Some background on how pairing systems work.
Updated Thu Mar 31 08:59:40 EST 2005 for tsh 2.800.
This section discusses the theory behind scheduling pairings for tournaments. For information about how to implement pairings in tsh, please refer to the section on configuring tsh.
Choosing a pairing system is a balancing act among several conflicting goals. A pairing system should be fair: ideally, players should end up ranked the same way whether you list them by performance rating or wins and spread. A pairing system should be fast: ideally, players should not have to wait to find out who their opponents are. A pairing system should be fun: ideally, the outcome of the tournament should not be determined until the end and in the last rounds contenders should be playing each other.
A fair or fun pairing system cannot be fast, because getting the pairings just right usually involves waiting until the last game finishes each round before deciding pairings for the next round. A round robin seems fairest (everyone faces as close to the same field as they could face, without playing themselves), but is rarely fun, because of the difficulty in predicting who will be in contention at the end of the tournament.

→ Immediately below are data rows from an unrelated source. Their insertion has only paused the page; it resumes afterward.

theorem scanFrame_pass (b : WordSource) (s : State) : ScanFrame s (pass b s) := by
  unfold pass
  exact (forUpTo_keeps (P := ScanFrame s) _ (fun y t _ h => h.trans (scanFrame_scanRow b y t))
    (scanFrame_vscanStartSeq s)).trans (scanFrame_delayUs _ _)

theorem scanFrame_repeatPass (n : Nat) (b : State → WordSource) (s : State) : ScanFrame s (repeatPass n b s) := by
  unfold repeatPass
  exact forUpTo_keeps (P := ScanFrame s) _ (fun _ t _ h => h.trans (scanFrame_pass _ t)) (ScanFrame.refl s)

theorem scanFrame_cleanList (l : List (BitVec 2 × Nat)) (s : State) : ScanFrame s (cleanList l s) := by
  unfold cleanList
  exact foldl_keeps (P := ScanFrame s) _ (fun t e _ h => h.trans (scanFrame_repeatPass _ _ t)) (ScanFrame.refl s)

theorem scanFrame_grayPasses (s : State) : ScanFrame s (grayPasses s) := by
  unfold grayPasses
  exact foldl_keeps (P := ScanFrame s) _ (fun t p _ h => h.trans (scanFrame_pass _ t)) (ScanFrame.refl s)

end Sys2Proof.Machine
end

Some directors favour fairness (and simplicity) and divide their players into small groups so that they can all play round robins. This has the advantage that the director doesn't have to do any work to figure out the pairings (but s/he wouldn't have to anyway with this software), but the disadvantages that the prize pools and the potential ratings changes end up being relatively small. Most players prefer the larger ratings swings and prize pools that come with playing in larger groups.
Swiss pairings were invented to deal with the problem of tournaments where the number of players is vastly larger than the number of rounds, and they work well under such circumstances at preventing contenders from playing each other until late in the tournament, if ever. In ideal Swiss pairings, the top half of each group of players who have the same number of wins plays the bottom half. Portland (or Fontes) Swiss pairings improve on the logistics of Swiss pairings by pairing based on results from one round previous: players are arranged into win groups based on how many wins they had in round N-2 when pairing for round N.
With regular Swiss pairings, round N pairings cannot be determined until after all of round N's games have reported in, which can result in games starting 70-75 minutes apart. With Fontes Swiss pairings, games can be scheduled to start hourly, allowing an extra game to be played in a typical daily schedule.
Each pairing command (except for RoundRobin) lets you specify how many repeat pairings a player is permitted. Early in a tournament, this should be zero, as no one should play a given opponent twice if it can be avoided. Later on in a long tournament (at least with typical North American group sizes), it should be greater than zero, so that the tournament is decided based on results between contenders rather than contenders competing to see which weaker players they can beat by how much. You should decide beforehand at what point you are going to allow repeat pairings. A good time to do so is after a break, so that people who end up playing each other two games in a row have a chance to stretch their legs first. You may also use a criterion such as "whenever pairing without repeats would pair the leader out of his quartile", though since that criterion isn't yet implemented in tsh (because no one's asked), you'll have to set that up manually.
Many tournaments end with a king-of-the-hill (KOTH) round, whether earlier rounds are paired round-robin or Swiss. The final KOTH round is customarily paired with no restrictions on repeats (enter a number of permitted repeats one greater than in the previous round), and not Fontes (i.e. based on the results of the immediately preceding, not second preceding, round).
I usually begin tournaments with a fixed three-round schedule that picks players for round-robin quads at random from each quartile, then pair a certain number of Swiss rounds (regular Swiss after session breaks, Fontes Swiss mid-session), allowing repeats at some point, then end with a KOTH allowing one more repeat than in the preceding round.
That does mean that after a break, two consecutive rounds are paired based on the same round's standings, but since the program checks to avoid repeat pairings, this doesn't cause trouble. If you use this scheme though, do not increase the number of repeat pairings permitted in either of the first two rounds of a session: always do so only in the third or fourth round. Increasing pairings at the wrong point in a session can lead to large numbers of back-to-back repeats and player complaints.